**PROBLEM TO SOLVE:**
Could you set down exactly the lines of the data below, starting at the one that holds "T1 to T31. -/" and ending at the one that holds "verdict params (t0 [(0x02000018, 0xA0002865)])", both included, and only those?
----
/-- Its clause on CONF: two values of CONF under which `otherSetup` has the same parameters, a paged translation that completes. -/
theorem witness_OpenParameters_conf :
    (let P := otherSetup.under (t0 []).conf
     otherSetup.under 6 = P ∧ (6 : Word) ≠ (t0 []).conf ∧ inMmuWindow P (sdAddr P (t0 []) 0x80124) = false ∧
       inMmuWindow P (sdAddr P (t0 []) 0x80124 + 4) = false ∧
       ∀ g u, resolveSegment P ⟨0x80124, .read, 0, true⟩ { t0 [] with var := if true then 0x80124 else (t0 []).var } = .go g u →
         inMmuWindow P (pdAddr P 0x80124 g.sd1) = false) ∧
    answer (afterOther (.translate .read 0 true 0x80124) (t0 [])) = some (.value 0x02004124) := by
  refine ⟨⟨rfl, by decide, by decide, by decide, fun g u h => ?_⟩, by decide⟩
  have e : resolveSegment (otherSetup.under (t0 []).conf) ⟨0x80124, .read, 0, true⟩
      { t0 [] with var := if true then 0x80124 else (t0 []).var } =
      .go ⟨0x02000020, 0xF00BFC61, 0x02003000, false⟩ { t0 [] with var := 0x80124 } := rfl
  rw [e] at h
  cases h
  decide

/-- StepNeverChangesRom, RefusalMarkIsKept. -/
theorem witness_step :
    step { t0 [] with requests := [⟨0x000C, 0, 0⟩] } = .next (after .clearAlign (t0 [])) ∧
    step { t0 [] with requests := [⟨0x0039, 0, 0⟩] } = .next ((t0 []).respond (.refused .badOp)) := ⟨rfl, rfl⟩

theorem witness_StepKeepsTheInvariant :
    ({ t0 [] with requests := [⟨0x000C, 0, 0⟩], sdc := fullSdc, pdc := fullPdc } : State).Inv ∧
    step { t0 [] with requests := [⟨0x000C, 0, 0⟩], sdc := fullSdc, pdc := fullPdc } =
      .next (after .clearAlign { t0 [] with sdc := fullSdc, pdc := fullPdc }) := ⟨by decide, rfl⟩

theorem witness_StepKeepsTheInvariant_other :
    (let P := otherSetup.under (t0 []).conf
     PhysMapLaws P ∧ ({ t0 [] with requests := [⟨0x002A, 0x00041600, 0⟩], sdc := fullSdc } : State).Inv P) ∧
    (∃ t, stepWith otherSetup { t0 [] with requests := [⟨0x002A, 0x00041600, 0⟩], sdc := fullSdc } = .next t) :=
  ⟨⟨by unfold PhysMapLaws; decide, by decide⟩, _, rfl⟩

theorem witness_LaunchStatesHaveTheResetValues :
    ({ State.reset with ram := ramOf t0Words, rom := [(0, 1), (0x7FFF, 2)] } : State).Launch ∧
    Memory.wf (ramOf t0Words) = true ∧ Memory.within 0x02000000 0x02100000 (ramOf t0Words) = true ∧
    Memory.wf [(0, 1), (0x7FFF, 2)] = true ∧ Memory.within 0 0x8000 [(0, 1), (0x7FFF, 2)] = true :=
  ⟨⟨by decide, rfl⟩, by decide, by decide, by decide, by decide⟩

/-- ReservedOperationsAreRefused, FaultRegisterAccesses, ConfKeepsThreeBits, RawWindowWriteChangesAtMostOneEntry,
VarWriteFlushesMatchingEntries. -/
theorem witness_not_halted : (t0 []).halted = false ∧ t0Off.halted = false := by decide

theorem witness_RegisterRowsArePhysicalAccesses :
    isRegisterWord params 0x00040000 = true ∧ isRegisterWord params 0x00040FFC = true ∧
    [RegGroup.sdcl, .sdch, .pdcrl, .pdcrh, .pdcll, .pdclh, .srama, .sramb, .fc, .fa, .conf, .var,
      .undef12, .undef13, .undef14, .undef15][15]? = some .undef15 ∧
    (Line.setSect 0 0x02000000 10).wellFormed params = true ∧ (Line.setSect 3 0xFFFFFFE0 0x1FFF).wellFormed params = true ∧
    (t0 []).halted = false ∧ (t0 []).requests = [] := by decide

/-- SectionRegisterReads, SectionBaseWriteFlushesItsSection, SectionLengthWriteFlushesNothing. -/
theorem witness_SectionRegisters :
    (t0 []).halted = false ∧
    (0 : BitVec 5).toNat % 4 = (0 : Fin 4).val ∧ (5 : BitVec 5).toNat % 4 = (1 : Fin 4).val ∧
    (31 : BitVec 5).toNat % 4 = (3 : Fin 4).val ∧ (otherSetup.under (t0 []).conf).flushOnSramb = true := by decide

theorem witness_RawWindowReadIsAnyWord :
    isRawGroup .sdcl = true ∧ isRawGroup .pdclh = true ∧ isRawGroup .srama = false ∧ (t0 []).halted = false ∧
    ({ t0 [] with draws := [0xFFFFFFFF] } : State).draws = (0xFFFFFFFF : Word).toNat :: [] := by decide

theorem witness_RawWindowWriteReachesEveryEntry :
    (let s : State := { t0 [] with sdc := fullSdc, pdc := fullPdc }
     s.halted = false ∧ 31 < s.sdc.length ∧ 31 < s.pdc.length ∧ (s.sdc.eraseIdx 31).length < 32 ∧ (s.pdc.eraseIdx 31).length < 32 ∧
       (∀ e ∈ s.sdc.eraseIdx 31, e.key ≠ sdcKey params 0x80124) ∧ (∀ e ∈ s.pdc.eraseIdx 31, e.key ≠ pdcKey params 0x80924)) ∧
    (0xFF : Word).toNat < 256 ∧ (t0 []).sdc.length < 32 ∧ (t0 []).pdc.length < 32 := by decide

theorem witness_UndefinedGroupsAndSubwordAccesses :
    (t0 []).halted = false ∧ isUndefinedGroup .undef12 = true ∧ isUndefinedGroup .undef15 = true ∧ isUndefinedGroup .var = false ∧
    inMmuWindow params 0x00040000 = true ∧ inMmuWindow params 0x00040FFF = true ∧ Width.byte ≠ .word ∧
    (0x00040FFF : Word).toNat % Width.byte.bytes = 0 ∧ (0x00040FFE : Word).toNat % Width.half.bytes = 0 ∧
    inMmuWindow params 0x00040FFE = true ∧ (0x00040FFE : Word).toNat % Width.word.bytes ≠ 0 := by decide

/-- PhysicalReadOfMemory, PhysicalWriteToRam, RomWritesAndUnmappedAccesses. -/
theorem witness_regions :
    (t0 []).halted = false ∧ (0x7FFC : Word).toNat % Width.word.bytes = 0 ∧ (0x8000 : Word).toNat % Width.half.bytes = 0 ∧
    regionOf params 0 = .rom ∧ regionOf params 0x7FFC = .rom ∧ regionOf params 0x8000 = .unmapped ∧
    regionOf params 0x3FFFC = .unmapped ∧ regionOf params 0x40000 = .io ∧ regionOf params 0x4FFFC = .io ∧
    regionOf params 0x50000 = .unmapped ∧ regionOf params 0x02000000 = .ram ∧ regionOf params 0x020FFFFC = .ram ∧
    regionOf params 0x02100000 = .unmapped ∧ (0x020FFFFC : Word).toNat % Width.word.bytes = 0 ∧ Memory.wf (t0 []).ram = true := by
  decide

theorem witness_MisalignedAccessAborts :
    (t0 []).halted = false ∧
    (0x02000002 : Word).toNat % Width.word.bytes ≠ 0 ∧ (0xFFFFFFFF : Word).toNat % Width.half.bytes ≠ 0 := by decide

theorem witness_IoRegionAccesses :
    (t0 []).halted = false ∧ (0x40FFC : Word).toNat % Width.word.bytes = 0 ∧ regionOf params 0x40FFC = .io ∧
    inMmuWindow params 0x40FFC = true ∧ inMmuWindow params 0x41000 = false ∧ regionOf params 0x41000 = .io ∧
    inMmuWindow params 0x4FFFE = false ∧ regionOf params 0x4FFFE = .io ∧ (0x4FFFE : Word).toNat % Width.half.bytes = 0 ∧
    (0xFFFF : Word).toNat < 2 ^ (8 * Width.half.bytes) := by decide

theorem witness_EvictionIsADraw :
    (let s : State := { t0 [] with sdc := fullSdc, pdc := fullPdc }
     (s.sdc.filter fun e => e.key ≠ ⟨0, 3⟩).length = 32 ∧ (s.pdc.filter fun e => e.key ≠ ⟨0, 4, 0⟩).length = 32 ∧
       (fullSdc.eraseIdx 0).Sublist (s.sdc.filter fun e => e.key ≠ ⟨0, 3⟩) ∧ (fullSdc.eraseIdx 0).length = 31 ∧
       (fullPdc.eraseIdx 31).Sublist (s.pdc.filter fun e => e.key ≠ ⟨0, 4, 0⟩) ∧ (fullPdc.eraseIdx 31).length = 31) := by decide

theorem witness_InsertedDescriptorIsVisible :
    (fullSdc.map SegEntry.key).Nodup ∧ (fullPdc.map PageEntry.key).Nodup ∧ (⟨1, 0⟩ : SegKey) ≠ ⟨0, 3⟩ ∧
    (⟨1, 0, 0⟩ : PageKey) ≠ ⟨0, 4, 0⟩ := by decide

theorem witness_SectionBoundFault :
    translationOf (.read32 .read 0 0x160000) = some ⟨0x160000, .read, 0, true⟩ ∧
    translationOf (.examine 0x160000) = some ⟨0x160000, .read, 0, false⟩ ∧ (t0 []).halted = false ∧ (t0 []).enable = true ∧
    (params.sectLen ((t0 []).sramb.get (params.sid 0x160000))).toNat < (params.ssl 0x160000).toNat ∧
    (params.ssl 0x140000).toNat ≤ (params.sectLen ((t0 []).sramb.get (params.sid 0x140000))).toNat := by decide

/-- The verdicts of T1 to T31. -/
theorem witness_TranslateAnswersTheVerdict :
    verdict params t0Off ⟨0x160000, .read, 0, true⟩ = some (.value 0x160000) ∧
    verdict params (t0 []) ⟨0x160000, .read, 0, true⟩ = some (.fault .sdtlen) ∧
    verdict params (t0 [(0x02000018, 0)]) ⟨0x60020, .read, 0, true⟩ = some (.fault .invSd) ∧
    verdict params (t0 [(0x02000018, 0xC1)]) ⟨0x60020, .read, 0, false⟩ = some (.stop .indirectSd) ∧
    verdict params (t0 [(0x02000018, 0xF0002844)]) ⟨0x60020, .read, 0, true⟩ = some (.fault .segNotPres) ∧
    verdict params (t0 [(0x02000020, 0xF00BFC40)]) ⟨0x80124, .read, 0, true⟩ = some (.fault .pdtNotPres) ∧
    verdict params (t0 [(0x02000018, 0xF0002875)]) ⟨0x60200, .read, 0, true⟩ = some (.fault .otrap) ∧
    verdict params (t0 [(0x02000018, 0xA0002865)]) ⟨0x60200, .write, 0, true⟩ = some (.fault .acc) ∧
    verdict params (t0 []) ⟨0x60057, .read, 0, true⟩ = some (.value 0x02010057) ∧
    verdict params (t0 []) ⟨0x60058, .read, 0, true⟩ = some (.fault .segOffset) ∧
    verdict params (t0 []) ⟨0x81000, .read, 0, true⟩ = some (.value 0x02005000) ∧
    verdict params (t0 []) ⟨0x81800, .read, 0, false⟩ = some (.fail .pdtlen) ∧
    verdict params (t0 [(0x02003000, 0x02004010)]) ⟨0x80124, .write, 0, true⟩ = some (.fault .pageNotPres) ∧
    verdict params (t0 [(0x02003004, 0x02004831)]) ⟨0x80924, .iread, 0, true⟩ = some (.fault .pw) ∧
    tablesApart params (t0 []) 0x60020 = true ∧ tablesApart params (t0 []) 0x80124 = true ∧ (t0 []).halted = false := by decide

theorem witness_TranslationFaultIsRecorded :
    exec (.read32 .read 0 0x60200) (t0 []) = .next (after (.read32 .read 0 0x60200) (t0 [])) ∧
    Answers (t0 []) (after (.read32 .read 0 0x60200) (t0 [])) (.fault .segOffset) :=
  ⟨exec_after _ _, by unfold Answers; decide⟩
----
**PROBLEM SOLUTION:**
/-- The verdicts of T1 to T31. -/
theorem witness_TranslateAnswersTheVerdict :
    verdict params t0Off ⟨0x160000, .read, 0, true⟩ = some (.value 0x160000) ∧
    verdict params (t0 []) ⟨0x160000, .read, 0, true⟩ = some (.fault .sdtlen) ∧
    verdict params (t0 [(0x02000018, 0)]) ⟨0x60020, .read, 0, true⟩ = some (.fault .invSd) ∧
    verdict params (t0 [(0x02000018, 0xC1)]) ⟨0x60020, .read, 0, false⟩ = some (.stop .indirectSd) ∧
    verdict params (t0 [(0x02000018, 0xF0002844)]) ⟨0x60020, .read, 0, true⟩ = some (.fault .segNotPres) ∧
    verdict params (t0 [(0x02000020, 0xF00BFC40)]) ⟨0x80124, .read, 0, true⟩ = some (.fault .pdtNotPres) ∧
    verdict params (t0 [(0x02000018, 0xF0002875)]) ⟨0x60200, .read, 0, true⟩ = some (.fault .otrap) ∧
    verdict params (t0 [(0x02000018, 0xA0002865)]) ⟨0x60200, .write, 0, true⟩ = some (.fault .acc) ∧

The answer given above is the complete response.